Use proper tools to parse HTML - e.g. BeautifulSoup. Take a look at our web-scraping tutorial - part1
I am sorry, but i just can not get it working that way.. can you please help me with it?
(Apr-23-2019, 05:14 PM)nevendary Wrote: [ -> ]I am sorry, but i just can not get it working that way..
what exactly is the problem. Post your code in python tags and full traceback in error tags. Also note, my advise is to work with the original html source.
(Apr-23-2019, 06:23 PM)buran Wrote: [ -> ]
(Apr-23-2019, 05:14 PM)nevendary Wrote: [ -> ]I am sorry, but i just can not get it working that way..
what exactly is the problem. Post your code in python tags and full traceback in error tags. Also note, my advise is to work with the original html source.

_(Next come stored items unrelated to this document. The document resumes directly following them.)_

-- ==== Sys2Proof/Machine/Blocks.lean ====
section
/-!
DEFINITION. The block layer of a lane: headers, the descrambler, block lock, the elastic buffer (R126 to R137) and the
checker of a proof loop (R494 to R496).
-/
namespace Sys2Proof.Machine

/-! ## The descrambler (R128) -/

/-- One payload bit: the memory's bits 38 and 57 are the bits received 39 and 58 before. -/
def descrambleBit (s : BitVec 58 × Nat) (i : Nat) (p : Payload) : BitVec 58 × Nat :=
  let b := p.getLsbD i
  let o := (b ^^ s.1.getLsbD 38) ^^ s.1.getLsbD 57
  ((s.1 <<< 1) ||| BitVec.ofNat 58 (bit01 b), s.2 + bit01 o * 2 ^ i)

/-- The descrambler's memory after a payload, and the payload it recovers. -/
def descramble (mem : BitVec 58) (p : Payload) : BitVec 58 × Payload :=
  let r := (List.range 64).foldl (fun s i => descrambleBit s i p) (mem, 0)
  (r.1, BitVec.ofNat 64 r.2)

/-! ## The checker of a proof loop (R494) -/

/-- The next bit of a pattern from the last 31, the newest least significant; the PRBS31 of ITU-T O.150 is inverted
(PRESUMED, log entry 24). -/
def patternNext (pattern : Nat) (h : BitVec 31) : Bool :=
  if pattern = 1 then h.getLsbD 6 ^^ h.getLsbD 5
  else if pattern = 2 then !h.getLsbD 0
  else !(h.getLsbD 30 ^^ h.getLsbD 27)

/-- A payload bit meets the checker: the sequence, the bits seeded and the errors. -/
def checkBit (pattern : Nat) (s : BitVec 31 × Nat × Nat) (b : Bool) : BitVec 31 × Nat × Nat :=
  if s.2.1 < 31 then ((s.1 <<< 1) ||| BitVec.ofNat 31 (bit01 b), s.2.1 + 1, s.2.2)
  else
    let e := patternNext pattern s.1
    ((s.1 <<< 1) ||| BitVec.ofNat 31 (bit01 e), s.2.1, s.2.2 + bit01 (e ^^ b))

/-- The first error since the log was read. -/
def Dev.proofLog (d : Dev) (o info : Nat) : Dev :=
  if d.flag o Reg.PRF_LOG.VALID then d else (d.setFld o Reg.PRF_LOG.INFO info).raise o Reg.PRF_LOG.VALID

/-- A data block reaches a lane's checker. -/
def Dev.proofCheck (d : Dev) (n : Nat) (p : Payload) : Dev :=
  let b := laneBase n
  let o := b + 0x600
  let r := d.proofRec b
  let s := (List.range 64).foldl (fun s i => checkBit (d.fld o Reg.PRF_CTRL.PATTERN) s (p.getLsbD i)) (r.seq, r.seed, 0)
  let errs := s.2.2
  let d := d.modProof b fun r =>
    { r with seq := s.1, seed := s.2.1, pos := r.pos + 1
             errs := (if errs = 0 then r.errs else r.errs ++ [(r.pos, errs)]).filter fun e => decide (r.pos < e.1 + 1024) }
  let d := if s.2.1 = 31 then d.setFld o Reg.PRF_STATUS.SYNC 1 else d
  if errs = 0 then d else (d.countBy o Reg.PRF_ERR_COUNT.COUNT errs).proofLog o (min errs 0xFF)

/-- Counts a block toward the next 1,024. -/
def Dev.proofBlocks (d : Dev) (n : Nat) (tx : Bool) : Dev :=
  let b := laneBase n
  let k := (if tx then (d.proofRec b).txBlocks else (d.proofRec b).rxBlocks) + 1
  let d := d.modProof b fun r => if tx then { r with txBlocks := k % 1024 } else { r with rxBlocks := k % 1024 }
  if k = 1024 then d.count (b + 0x600) (if tx then Reg.PRF_TX_COUNT.COUNT else Reg.PRF_RX_COUNT.COUNT) else d

/-! ## Block lock (R129 to R133) -/

/-- The time a start spends in SLIP does not count toward its limit (R110). -/
def Dev.slipEnds (d : Dev) (n : Nat) : Dev :=
  if d.blkState n = blkSlip then
    d.modLane n fun r => { r with slipTicks := r.slipTicks + (d.tick - r.slipSince), slipSince := d.tick }
  else d

/-- The filler with which the elastic buffer starts (R136). -/
def idleItem : EbItem := .block true (BitVec.ofNat 64 ctlIdle)

/-- BLK_STATUS.EB_OCC follows the buffer. -/
def Dev.showOcc (d : Dev) (n : Nat) : Dev := d.setFld (laneBase n) Reg.BLK_STATUS.EB_OCC (d.lane n).eb.length

/-- Block lock is declared: the lane's ready when it is STARTING (R109, R129). -/
def Dev.lockGained (d : Dev) (n : Nat) : Dev :=
  let b := laneBase n
  let d := (((d.slipEnds n).setBlk n blkLocked).setFld b Reg.BLK_STATUS.RUN 64).raise b Reg.BLK_EVENT.LOCK
  let d := d.modLane n fun r =>
    { r with eb := [idleItem, idleItem], winPos := 0, winBad := 0, sinceQuad := 0, evidence := none, lastStamp := none, rx := .outside }
  ((d.showOcc n).negoLock n).ready b

/-- A header is tested in HUNT or SLIP. -/
def Dev.huntBlock (d : Dev) (n : Nat) (valid : Bool) : Dev :=
  let b := laneBase n
  let hunt := d.blkState n == blkHunt
  let d := if hunt then d.modLane n fun r => { r with huntCount := r.huntCount + 1 } else d
  if valid then
    let run := d.fld b Reg.BLK_STATUS.RUN + 1
    if run = 64 then d.lockGained n else d.setFld b Reg.BLK_STATUS.RUN run
  else
    let d := d.setFld b Reg.BLK_STATUS.RUN 0
    if hunt then d.setFld b Reg.BLK_STATUS.OFFSET ((d.fld b Reg.BLK_STATUS.OFFSET + 1) % 66) else d

/-! ## The elastic buffer (R134 to R137) -/

def EbItem.isQuad : EbItem → Bool
  | .block true p => ctlType p == ctlQuad
  | _ => false

/-- Blocks of a message: those that R147 does not let stand anywhere. -/
def EbItem.ofMessage : EbItem → Bool
  | .block true p => ctlType p == ctlSom || ctlType p == ctlEom
  | .block false _ => true
  | .marker => true

/-- A write finds the buffer full (R137). -/
def Dev.ebOverflow (d : Dev) (n : Nat) (i : EbItem) : Dev :=
  let b := laneBase n
  let gone := (d.lane n).eb ++ [i]
  let lost := ebMessages d.now (d.version n) (d.rxOpen n) gone
  let d := (d.raise b Reg.BLK_EVENT.EB_OVERFLOW).count b Reg.EB_OVF_COUNT.COUNT
  let d := d.modLane n fun r => { r with eb := [idleItem, idleItem] }
  if gone.any EbItem.ofMessage then
    (d.modLane n fun r => { r with rx := .outside }).each lost fun d m => d.crcFail n m.ver m.som m.cross
  else d

/-- Deletes QUADs at the head while the occupancy is 3 or more (R136). -/
def Dev.ebTrim : Nat → Dev → Nat → Dev
  | 0, d, _ => d
  | k + 1, d, n =>
    match (d.lane n).eb with
    | i :: t =>
      if i.isQuad && decide (2 ≤ t.length) then
        Dev.ebTrim k ((d.modLane n fun r => { r with eb := t }).count (laneBase n) Reg.QUAD_DEL_COUNT.COUNT) n
      else d
    | [] => d

/-- A block or an error marker enters the buffer. -/
def Dev.ebWrite (d : Dev) (n : Nat) (i : EbItem) : Dev :=
  let d := d.modLane n fun r => { r with sinceQuad := if i.isQuad then 0 else r.sinceQuad + 1 }
  if 8 ≤ (d.lane n).eb.length then d.ebOverflow n i
  else (d.modLane n fun r => { r with eb := r.eb ++ [i] }).ebTrim 8 n

/-- In the far-end loop every block that leaves the buffer is sent again, scrambled anew; a QUAD among them is none of R134's. What
goes out in the place of a block with an invalid header is left open (R496). -/
def Dev.retransmit (d : Dev) (n : Nat) (i : EbItem) : Dev :=
  if !d.looped n then d
  else match i with
    | .block c p =>
      if i.isQuad then d.modLink n fun l => { l.put (d.txPol n) true p with lastTx := some (.control p) }
      else (d.sendBlocks n [(c, p)]).modLink n fun l => { l with lastTx := some (if c then .control p else .data p) }
    | .marker =>
      let p := BitVec.ofNat 64 (Config.freeAt d.free 0)
      (d.drew.sendBlocks n [(Config.freeBool d.free, p)]).modLink n fun l => { l with lastTx := none }

/-- What the buffer gives out goes to the message layer, or to the checker of a proof loop, and in the far-end loop to the
transmitter. A PROOF that meets a loop of CTRL is refused (R175). -/
def Dev.ebOut (d : Dev) (n : Nat) (i : EbItem) : Dev :=
  let d := d.retransmit n i
  if d.proving (laneBase n) then
    match i with
    | .block false p => d.proofCheck n p
    | .block true p => if ctlType p = ctlProof then d.controlBlock n p else d
    | .marker => d
  else d.rxItem n i

/-- The buffer is read: at an occupancy of 1 it gives out an inserted QUAD (R136). -/
def Dev.ebRead : Nat → Dev → Nat → Dev
  | 0, d, _ => d
  | k + 1, d, n =>
    match (d.lane n).eb with
    | [] => d
    | [_] => Dev.ebRead k ((d.count (laneBase n) Reg.QUAD_INS_COUNT.COUNT).retransmit n (.block true (BitVec.ofNat 64 ctlQuad))) n
    | i :: t => Dev.ebRead k (((d.modLane n fun r => { r with eb := t }).ebOut n i).ebTrim 8 n) n

/-- A block in LOCKED (R130, R136). -/
def Dev.lockedBlock (d : Dev) (n : Nat) (valid : Bool) (i : EbItem) (reads : Nat) : Dev :=
  let b := laneBase n
  let r := d.lane n
  let bad := r.winBad + bit01 (!valid)
  let last := decide (r.winPos + 1 = 64)
  let d := if valid then d else d.count b Reg.HDR_ERR_COUNT.COUNT
  if !valid && decide (16 ≤ bad) then d.lockLost n
  else
    let d := d.modLane n fun r => { r with winPos := if last then 0 else r.winPos + 1, winBad := if last then 0 else bad }
    ((d.ebWrite n (if valid then i else .marker)).ebRead reads n).showOcc n

/-! ## The commands -/

/-- A bit of a looped stream that INJECT flips (R493): which one is left open. -/
def Dev.injectBlock (d : Dev) (n : Nat) (p : Payload) : Dev × Payload :=
  let b := laneBase n
  if (d.proofRec b).inject then
    ((d.modProof b fun r => { r with inject := false }).drew, p ^^^ BitVec.ofNat 64 (2 ^ (Config.freeAt d.free 0 % 64)))
  else (d, p)

/-- A 66-bit block at the boundary in force: its header H[1:0] and its payload as they arrive (R126 to R133). At depth 0 the
line receiver is ignored. -/
def opBlockReceive (n : Fin 144) (header : BitVec 2) (payload : Payload) (reads : Fin 16) (d : Dev) : Dev :=
  let b := laneBase n
  let depth := d.proofDepth b
  let inner := depth == some 1 || depth == some 2
  if !(d.ust b).active || depth == some 0 || d.blkState n == blkIdle || !d.signalReady n || !d.groupLocked n then d
  else
    let d := if inner then d.proofBlocks n true else d
    let (d, payload) := if inner then d.injectBlock n payload else (d, payload)
    let d := if inner then d.modLink n fun l => { l with line := lineBits (d.txPol n) header.toNat payload } else d
    let pol := !inner && fget (d.lane n).cfg Reg.LANE_CFG.RX_POL == 1
    let h := if pol then ~~~header else header
    let p := if pol then ~~~payload else payload
    let (mem, q) := descramble (d.lane n).descr p
    let d := d.modLane n fun r => { r with descr := mem }
    let valid := h == 1#2 || h == 2#2
    if d.blkState n = blkLocked then
      let d := if depth.isSome then d.proofBlocks n false else d
      d.lockedBlock n valid (.block (h == 2#2) q) reads
    else d.huntBlock n valid
def execBlockReceive (n : Fin 144) (header : BitVec 2) (payload : Payload) (reads : Fin 16) (s : State) : Answer :=
  onDev (opBlockReceive n header payload reads) s

/-- The hunt limit is reached (R132). -/
def opHuntExpired (n : Fin 144) (d : Dev) : Dev :=
  let b := laneBase n
  let limit := d.fld b Reg.BLK_HUNT_LIMIT.LIMIT
  if d.blkState n = blkHunt ∧ limit ≠ 0 ∧ limit ≤ (d.lane n).huntCount then
    ((d.setBlk n blkSlip).raise b Reg.BLK_EVENT.HUNT_EXPIRED).modLane n fun r => { r with slipSince := d.tick }
  else d
def execHuntExpired (n : Fin 144) (s : State) : Answer := onDev (opHuntExpired n) s

/-- A write of 1 to BITSLIP (R132, R133). -/
def Dev.bitslip (d : Dev) (n : Nat) : Dev :=
  let b := laneBase n
  if d.blkState n = blkSlip then
    (d.setFld b Reg.BLK_STATUS.OFFSET ((d.fld b Reg.BLK_STATUS.OFFSET + 1) % 66)).setFld b Reg.BLK_STATUS.RUN 0
  else d.raise b Reg.BLK_EVENT.BLK_REJECT

/-- SLIP returns to HUNT, where the limit restarts. -/
def Dev.slipToHunt (d : Dev) (n : Nat) : Dev :=
  ((d.slipEnds n).setBlk n blkHunt).modLane n fun r => { r with huntCount := 0 }

/-- A write of 1 to REHUNT (R133). -/
def Dev.rehunt (d : Dev) (n : Nat) : Dev :=
  let b := laneBase n
  if d.blkState n = blkSlip && !d.flag b Reg.BLK_CTRL.FORCE_MANUAL then d.slipToHunt n
  else d.raise b Reg.BLK_EVENT.BLK_REJECT

/-- FORCE_MANUAL takes a value (R133). -/
def Dev.forceManual (d : Dev) (n : Nat) (v : Bool) : Dev :=
  let b := laneBase n
  let old := d.flag b Reg.BLK_CTRL.FORCE_MANUAL
  let d := d.setFld b Reg.BLK_CTRL.FORCE_MANUAL (bit01 v)
  if v && !old && d.blkState n == blkHunt then (d.setBlk n blkSlip).modLane n fun r => { r with slipSince := d.tick }
  else if !v && old && d.blkState n == blkSlip then d.slipToHunt n
  else d

def blkCtrlAddr (n : Nat) : Nat := laneBase n + Reg.BLK_CTRL.off

def opBitslip (path : Fin 8) (n : Fin 144) (d : Dev) : Dev := 
  d.viaCtl path (blkCtrlAddr n) [(Reg.BLK_CTRL.BITSLIP, 1)] fun d => d.bitslip n
def execBitslip (path : Fin 8) (n : Fin 144) (s : State) : Answer := onDev (opBitslip path n) s

def opRehunt (path : Fin 8) (n : Fin 144) (d : Dev) : Dev := 
  d.viaCtl path (blkCtrlAddr n) [(Reg.BLK_CTRL.REHUNT, 1)] fun d => d.rehunt n
def execRehunt (path : Fin 8) (n : Fin 144) (s : State) : Answer := onDev (opRehunt path n) s

def opForceManualWrite (path : Fin 8) (n : Fin 144) (value : Bool) (d : Dev) : Dev :=
  d.viaCtl path (blkCtrlAddr n) [(Reg.BLK_CTRL.FORCE_MANUAL, bit01 value)] fun d => d.forceManual n value
def execForceManualWrite (path : Fin 8) (n : Fin 144) (value : Bool) (s : State) : Answer :=
  onDev (opForceManualWrite path n value) s

/-- INTERVAL other blocks have left since the last QUAD, those that the model has not seen being IDLEs, and the transmitter sends a
QUAD (R134). In the far-end loop the blocks between are those received. -/
def opQuadTransmit (n : Fin 144) (d : Dev) : Dev :=
  if !d.flag (laneBase n) Reg.LANE_STATUS.TX_ACTIVE || d.looped n then d
  else
    let i := quadInterval (d.fld (laneBase n) Reg.TX_QUAD.INTERVAL)
    let idles := List.replicate (max 1 (i - (d.link n).txCount)) (true, BitVec.ofNat 64 ctlIdle)
    (d.sendBlocks n idles).modLink n fun l => { l with lastTx := some (.control (BitVec.ofNat 64 ctlQuad)) }
def execQuadTransmit (n : Fin 144) (s : State) : Answer := onDev (opQuadTransmit n) s

/-- More than 4,096 blocks have passed in LOCKED without a QUAD, and again after every 4,096 more (R137). -/
def opQuadMissing (n : Fin 144) (d : Dev) : Dev :=
  if d.blkState n = blkLocked ∧ 4096 < (d.lane n).sinceQuad then
    (d.raise (laneBase n) Reg.BLK_EVENT.QUAD_MISSING).modLane n fun r => { r with sinceQuad := r.sinceQuad - 4096 }
  else d
def execQuadMissing (n : Fin 144) (s : State) : Answer := onDev (opQuadMissing n) s

end Sys2Proof.Machine
end

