/-! ## The Strike Port's word (R291, R295) -/

def stNormal : Nat := 0
def stNotReady : Nat := 1
def stThrottled : Nat := 2
def stBreach : Nat := 3
def stDisagree : Nat := 4
def stHold : Nat := 5

/-- Sources of safe hold at this instant, as STK_STATUS[12:8] (R302). -/
def Dev.holdSources (d : Dev) : Nat :=
  bit01 d.kryHold + bit01 d.heat.hold * 2 + bit01 (d.flag strikeBase Reg.STK_CTRL.HOLD) * 4 + bit01 (d.mode == modeProof) * 8 +
    bit01 (!d.runs strikeBase || d.proving strikeBase) * 16

/-- A breach reaches the decision of crossing K (R55). -/
def Dev.breachDue (d : Dev) (k : Nat) : Bool :=
  d.keeper.breaches.any fun j => decide (d.latR ≤ crossSub j k ∧ crossSub j k + 2 ≤ d.latL)

/-- A captured word is ready and tagged K (R52). -/
def sampleGood (s : DpSample) (k : Nat) : Bool := s.ready && s.tag.toNat == k % 2 ^ 12

/-- The word as it stands on STK_D. -/
def strikeWord (k st lines : Nat) : Nat :=
  k % 16 * 2 ^ 12 + lines * 2 ^ 4 + bit01 (st == stNormal || st == stThrottled) * 2 ^ 3 + st

/-- The busy sources of the evaluation interval that ends, those that are enabled (R298). -/
def Dev.busySources (d : Dev) (hold : Bool) : Nat :=
  let s := d.strike
  let seen (i : Nat) := bitOf s.busySeen i
  let en (f : Fld) := d.flag strikeBase f
  let rings := seen busyRings || (List.range 16).any d.ringBusy
  bit01 (en Reg.STK_BUSY_EN.RINGS && rings) +
    bit01 (en Reg.STK_BUSY_EN.FABRIC && (s.capA.busy || s.capB.busy)) * 2 ^ busyFabric +
    bit01 (en Reg.STK_BUSY_EN.ACCEPT && s.refused) * 2 ^ busyAccept +
    bit01 (seen busyForce || en Reg.STK_CTRL.FORCE_BUSY) * 2 ^ busyForce +
    bit01 hold * 2 ^ busyHold + bit01 (seen busyState || !d.runs strikeBase) * 2 ^ busyState

/-- STK_BUSY as presented in the crossing that begins (R299): the line, its counter and its event. -/
def Dev.showBusy (d : Dev) (src : Nat) : Dev × Bool :=
  let b := strikeBase
  let was := d.flag b Reg.STK_STATUS.BUSY
  let left := if src != 0 && !was then d.fld b Reg.STK_CTRL.BUSY_MIN else d.strike.busyLeft
  let busy := src != 0 || left != 0
  let d := d.modStrike fun s => { s with busyLeft := left - 1 }
  let d := if busy && !was then (d.setFld b Reg.STK_STATUS.BUSY_SRC src).raise b Reg.STK_EVENT.BUSY_ON else d
  let d := if busy then d.count b Reg.BUSY_COUNT.COUNT else d
  (d.setFld b Reg.STK_STATUS.BUSY (bit01 busy), busy)

/-- The counter and the event of a presented status (R295). -/
def Dev.countStatus (d : Dev) (st : Nat) : Dev :=
  let b := strikeBase
  let was := d.flag b Reg.STK_STATUS.HOLD
  let d := d.setFld b Reg.STK_STATUS.HOLD (bit01 (st == stHold))
  let d := if was && st != stHold then d.raise b Reg.STK_EVENT.HOLD_LEFT else d
  if st = stNotReady then (d.count b Reg.NOT_READY_COUNT.COUNT).raise b Reg.STK_EVENT.NOT_READY
  else if st = stThrottled then (d.count b Reg.THROTTLE_COUNT.COUNT).raise b Reg.STK_EVENT.THROTTLED
  else if st = stBreach then (d.count b Reg.BREACH_PRESENT_COUNT.COUNT).raise b Reg.STK_EVENT.BREACH
  else if st = stHold && !was then (d.count b Reg.HOLD_COUNT.COUNT).raise b Reg.STK_EVENT.HOLD_ENTERED
  else d
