/-- The data-space debug window: an address with a key ends KEY at once; another is issued, and its path waits for the completion, which loads
STAT and ends the access OK (R85, R94, R96). A read of a word of the memory die without an error, or of a line of LPDDR5X that verifies in
plaintext, answers the 4 bytes at the address with STAT 0, and a write replaces those 4 bytes and no other; where neither memory lies at the
address, STAT is DECODE and no memory changes. -/
def Obligations.DebugWindowIssuesAndCompletes : Prop :=
  ∀ (s : State) (path : Fin 8) (write : Bool) (w : Word), s.quiet = true →
    let d := s.dev
    let stat (e : Dev) : Nat := fget (e.reg (winSet winDebug path + 8)) ⟨0, 1, 3⟩
    let addr := d.winAddr winDebug path
    let off := dsOffset addr
    let set (e : Dev) : Prop := OnlyRange (winSet winDebug path) (winSet winDebug path + 0x10) d e
    (d.reached path (winDataAddr winDebug path) = true →
      (dsKeyOf addr ≠ 0 →
        Completes (.debugWinAccess path write w) s fun e =>
          e.answered path stOk 0 ∧ stat e = dsKey ∧ OnlyParts [.regs, .ctl] d e ∧ set e) ∧
      (dsKeyOf addr = 0 →
        Completes (.debugWinAccess path write w) s fun e =>
          e.ctl = { d.ctl with
            lastPath := path
            debugPend := d.ctl.debugPend.put path
              { path := path, write := write, addr := winDataAddr winDebug path, data := w, since := d.tick } } ∧
          OnlyParts [.ctl] d e)) ∧
    ∀ a : Access, d.ctl.debugPend.look path = some a → a.lane = none → a.path = path → dsKeyOf addr = 0 → addr % 4 = 0 →
      let ended (st : Nat) (x : Word) (e : Dev) : Prop :=
        e.answered path stOk x ∧ stat e = st ∧ e.ctl.debugPend.look path = none ∧ set e
      let p := d.physWord (off / 32)
      let v := off - extFirst
      let l := d.extLine (v / 64)
      (2 ^ 30 ≤ off → off < extFirst → ∀ f : Found,
        Completes (.debugWinDone path f) s fun e => ended dsDecode 0 e ∧ OnlyParts [.regs, .ctl] d e) ∧
      (off < 2 ^ 30 → d.baseBarred false (off / 32) = false → d.wordCheck p = memOk →
        (a.write = false →
          Completes (.debugWinDone path {}) s fun e =>
            ended dsOk ((d.wordData p).extractLsb' (8 * (off % 32)) 32) e ∧ OnlyParts [.regs, .ctl] d e) ∧
        (a.write = true →
          Completes (.debugWinDone path {}) s fun e =>
            ended dsOk 0 e ∧
            (∀ b, e.mem.bytes.at b 0 =
              if 32 * p + off % 32 ≤ b ∧ b < 32 * p + off % 32 + 4 then byteOf a.data.toNat (b - (32 * p + off % 32)) else d.mem.bytes.at b 0) ∧
            OnlyParts [.regs, .ctl, .mem] d e)) ∧
      (extFirst ≤ off → v < d.visible → d.extRefused v = false → d.keyRefused clsDebug 0 = false → d.verify 0 v l = dsOk →
        (a.write = false →
          Completes (.debugWinDone path {}) s fun e =>
            ended dsOk (l.data.extractLsb' (8 * (off % 64)) 32) e ∧ OnlyParts [.regs, .ctl] d e) ∧
        (a.write = true →
          Completes (.debugWinDone path {}) s fun e =>
            ended dsOk 0 e ∧ (∀ n, n ≠ v / 64 → e.extLine n = d.extLine n) ∧
            (∀ i : Fin 64, byteOf (e.extLine (v / 64)).data.toNat i =
              if off % 64 ≤ i ∧ i < off % 64 + 4 then byteOf a.data.toNat (i - off % 64) else byteOf l.data.toNat i) ∧
            e.verify 0 v (e.extLine (v / 64)) = dsOk ∧ OnlyParts [.regs, .ctl, .ext] d e))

Buran i guess we could communicate in Czech but lets keep it this way.

See there is a website, which i am trying to pull data from for Kodi addon.
So i am trying to take all movie links and their names

For example:

<a href="https://filmovitica.com/lazar-1984-domaci-film-gledaj-online/" rel="bookmark">Lazar (1984) domaći film gledaj online</a>

url=https://filmovitica.com/lazar-1984-domaci-film-gledaj-online/
name=Lazar (1984)

I already managed to get url out in variable. I am trying to get name now. I guess when i manage to get: Lazar (1984) domaći film gledaj online
i can then cut it for last few characters to get Lazar(1984) only
(Apr-23-2019, 06:56 PM)nevendary Wrote: [ -> ]Buran i guess we could communicate in Czech but lets keep it this way.
No, I don't speak czech. And you are not listening what I tell you
import requests
from bs4 import BeautifulSoup

url='https://filmovitica.com/film/domaci/'

resp = requests.get(url)
soup = BeautifulSoup(resp.text, 'html.parser') # if you have lxml you can use it as parser instead
div_items = soup.find_all('div', {'class':'item-text'})
for div in div_items:
   link = div.find('a') 
   print(link.get('href')) # this is the link
   print(link.text) # this is the movie title
if you want, you can replace domaći film gledaj online with empty string to remove it or you can use slicing for that purpose.

Also you can replace the last 5 rows with
h4_items = soup.find_all('h4', {'class':'entry_title'})
for h4 in h4_items:
   link = h4.find('a')
   print(link.get('href'))
   print(link.text)
i.e. search for h4 instead for div
Awesome, thank you very much and sorry for bothering!